MG: I think overall the strategy of engaging Burma and trying to encourage this reform has been successful. But I think there have been three mistakes. One is, rhetorically, the administration has sometimes done a little too much chest-thumping and that undermines bipartisan support on the Hill, where there is strong support for Aung San Suu Kyi. The second is that they have in the past allowed this to be seen as part of a counterweight strategy used against China when in fact, what I heard from just about everybody in the Burma, is that they are not doing this because of China. They are doing this to get a stronger state. This has deepened suspicions with China and we said in our report from CSIS that maybe we ought to look at Burma narrative with China and work together to help their development because it’s been framed and viewed in Beijing as an effort by the U.S. to steal a client state from China and then turn it against Beijing. It’s just not that simple and it’s not in fact what we’re about. So, they have allowed the symbolism to look like containment too much. The third mistake they made is that they unilaterally lifted the ban on investment in Burma last summer. They did so with no conditions and they got nothing back. The only conditions they put were on American firms. American firms had to report on what they were doing but they got a vague promise that Burma would sign this Extractive Industries Transparency Initiative, which they still have not done. They got no political prisoners out and by lifting the investment ban, which I should say is not the problem, the problem is they lifted the investment ban to include the Myanma Oil and Gas Enterprise (MOGE), which is the cash cow for the junta. So, I think they made these few mistakes. There was a little too much chest thumping which hurt bipartisan support for their effort, they let it become symbolically about containing China, and I thought it was a mistake to lift the investment ban on MOGE which only opened the way for more money to flow through an entity that is nontransparent and sends all the resources to the wrong places.

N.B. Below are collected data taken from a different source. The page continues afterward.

-- ==== Sys2Proof/Syntax.lean ====
section
/-! DEFINITION. The commands of the core as syntax: one constructor per row of spec/opcode_table.json
(spec/30_encoding.md R63), with the rounding flags where the row takes them (R61). -/

namespace Sys2Proof

/-- The two per-command options of 30_encoding.md R61: `ru` is `ROUND_UP`, `ido` is
`IGNORE_DECIMAL_OVERFLOW`. -/
structure RoundingFlags where
  ru : Bool
  ido : Bool
  deriving DecidableEq, Repr

/-- Flags value `0` of the source's scenarios: `RU = 0, IDO = 0` (30_encoding.md R61). -/
def RoundingFlags.zero : RoundingFlags := ⟨false, false⟩

/-- The 21 operations in the order of 30_encoding.md R63. Operands are not syntax: they are the words
latched with the command (R64). -/
inductive Instr where
  | fromInt
  | toInt
  | fromUInt
  | toUInt
  | add
  | sub
  | neg
  | abs
  | ceil
  | mulMag (f : RoundingFlags)
  | mul (f : RoundingFlags)
  | mulInt
  | square
  | divMag (f : RoundingFlags)
  | div (f : RoundingFlags)
  | divInt (f : RoundingFlags)
  | sqrt
  | sqrtU
  | clz
  | ctz
  | fixed1
  deriving DecidableEq, Repr

end Sys2Proof
end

However, I feel the president’s trip to Burma corrected all those. He made it very clear that it was not about China, he pressed for and got more political prisoners released, got an agreement to sign the IAEA additional protocol, and in announcing that there would be an easing of the import ban on goods, it appears he did not do end the ban, but eased it. This suggests that there will be some conditionality, that there will be some effort to keep the Burmese government on the hook to deliver before we give that carrot away. A blanket opening of imports from the U.S. is not a good idea and so the President saying we would ease the band suggests to me that we are going to carefully do this.
Bottom line though is that the President’s trip did a good job re-balancing U.S. policy on Burma and made a stronger case for going forward.

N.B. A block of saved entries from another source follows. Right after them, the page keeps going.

-- ==== Sys2Proof/Laws/State.lean ====
section
/-! SUPPORT. One lemma per field per update of the state, so that no proof unfolds a record update. -/

namespace Sys2Proof.Laws

open Sys2Proof.Machine

@[simp] theorem advancePins_busy (s : State) : s.advancePins.busy = s.busy := rfl
@[simp] theorem advancePins_rvalid (s : State) : s.advancePins.rvalid = s.rvalid := rfl
@[simp] theorem advancePins_result (s : State) : s.advancePins.result = s.result := rfl
@[simp] theorem advancePins_status (s : State) : s.advancePins.status = s.status := rfl
@[simp] theorem advancePins_cmdL (s : State) : s.advancePins.cmdL = s.cmdL := rfl
@[simp] theorem advancePins_aL (s : State) : s.advancePins.aL = s.aL := rfl
@[simp] theorem advancePins_bL (s : State) : s.advancePins.bL = s.bL := rfl
@[simp] theorem advancePins_remaining (s : State) : s.advancePins.remaining = s.remaining := rfl
@[simp] theorem advancePins_resetDone (s : State) : s.advancePins.resetDone = s.resetDone := rfl
@[simp] theorem advancePins_pins (s : State) : s.advancePins.pins = s.pins.tail := rfl

@[simp] theorem applyReset_busy (s : State) : s.applyReset.busy = false := rfl
@[simp] theorem applyReset_rvalid (s : State) : s.applyReset.rvalid = false := rfl
@[simp] theorem applyReset_result (s : State) : s.applyReset.result = 0 := rfl
@[simp] theorem applyReset_status (s : State) : s.applyReset.status = 0 := rfl
@[simp] theorem applyReset_cmdL (s : State) : s.applyReset.cmdL = 0 := rfl
@[simp] theorem applyReset_aL (s : State) : s.applyReset.aL = 0 := rfl
@[simp] theorem applyReset_bL (s : State) : s.applyReset.bL = 0 := rfl
@[simp] theorem applyReset_remaining (s : State) : s.applyReset.remaining = 0 := rfl
@[simp] theorem applyReset_resetDone (s : State) : s.applyReset.resetDone = true := rfl
@[simp] theorem applyReset_pins (s : State) : s.applyReset.pins = s.pins := rfl

@[simp] theorem accept_busy (s : State) (c : Cmd) (a b : Word) : (s.accept c a b).busy = true := rfl
@[simp] theorem accept_rvalid (s : State) (c : Cmd) (a b : Word) : (s.accept c a b).rvalid = false := rfl
@[simp] theorem accept_result (s : State) (c : Cmd) (a b : Word) : (s.accept c a b).result = s.result := rfl
@[simp] theorem accept_status (s : State) (c : Cmd) (a b : Word) : (s.accept c a b).status = s.status := rfl
@[simp] theorem accept_cmdL (s : State) (c : Cmd) (a b : Word) : (s.accept c a b).cmdL = c := rfl
@[simp] theorem accept_aL (s : State) (c : Cmd) (a b : Word) : (s.accept c a b).aL = a := rfl
@[simp] theorem accept_bL (s : State) (c : Cmd) (a b : Word) : (s.accept c a b).bL = b := rfl
@[simp] theorem accept_remaining (s : State) (c : Cmd) (a b : Word) : (s.accept c a b).remaining = latency c a b := rfl
@[simp] theorem accept_resetDone (s : State) (c : Cmd) (a b : Word) : (s.accept c a b).resetDone = s.resetDone := rfl
@[simp] theorem accept_pins (s : State) (c : Cmd) (a b : Word) : (s.accept c a b).pins = s.pins := rfl

@[simp] theorem work_busy (s : State) : s.work.busy = s.busy := rfl
@[simp] theorem work_rvalid (s : State) : s.work.rvalid = s.rvalid := rfl
@[simp] theorem work_result (s : State) : s.work.result = s.result := rfl
@[simp] theorem work_status (s : State) : s.work.status = s.status := rfl
@[simp] theorem work_cmdL (s : State) : s.work.cmdL = s.cmdL := rfl
@[simp] theorem work_aL (s : State) : s.work.aL = s.aL := rfl
@[simp] theorem work_bL (s : State) : s.work.bL = s.bL := rfl
@[simp] theorem work_remaining (s : State) : s.work.remaining = s.remaining - 1 := rfl
@[simp] theorem work_resetDone (s : State) : s.work.resetDone = s.resetDone := rfl
@[simp] theorem work_pins (s : State) : s.work.pins = s.pins := rfl

@[simp] theorem complete_busy (s : State) (r : Word) (st : StatusCode) : (s.complete r st).busy = false := rfl
@[simp] theorem complete_rvalid (s : State) (r : Word) (st : StatusCode) : (s.complete r st).rvalid = true := rfl
@[simp] theorem complete_result (s : State) (r : Word) (st : StatusCode) : (s.complete r st).result = r := rfl
@[simp] theorem complete_status (s : State) (r : Word) (st : StatusCode) : (s.complete r st).status = st := rfl
@[simp] theorem complete_cmdL (s : State) (r : Word) (st : StatusCode) : (s.complete r st).cmdL = s.cmdL := rfl
@[simp] theorem complete_aL (s : State) (r : Word) (st : StatusCode) : (s.complete r st).aL = s.aL := rfl
@[simp] theorem complete_bL (s : State) (r : Word) (st : StatusCode) : (s.complete r st).bL = s.bL := rfl
@[simp] theorem complete_remaining (s : State) (r : Word) (st : StatusCode) : (s.complete r st).remaining = s.remaining := rfl
@[simp] theorem complete_resetDone (s : State) (r : Word) (st : StatusCode) : (s.complete r st).resetDone = s.resetDone := rfl
@[simp] theorem complete_pins (s : State) (r : Word) (st : StatusCode) : (s.complete r st).pins = s.pins := rfl

@[simp] theorem reset_busy : State.reset.busy = false := rfl
@[simp] theorem reset_rvalid : State.reset.rvalid = false := rfl
@[simp] theorem reset_result : State.reset.result = 0 := rfl
@[simp] theorem reset_status : State.reset.status = 0 := rfl
@[simp] theorem reset_remaining : State.reset.remaining = 0 := rfl
@[simp] theorem reset_resetDone : State.reset.resetDone = true := rfl
@[simp] theorem reset_pins : State.reset.pins = [] := rfl

end Sys2Proof.Laws
end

Dr. Michael Green is an Associate Professor of International Relations at Georgetown University and Vice President for Asia and Japan Chair at CSIS. He previously served as special assistant to the president for national security affairs and senior director for Asian affairs at the National Security Council (NSC) from 2004-2005 and NSC Director for Asian Affairs from 2001-2004.
This interview was conducted by Matt Sullivan a second year student in the Masters of Science of Foreign Service program at Georgetown University and an editor of the GJIA’s online content.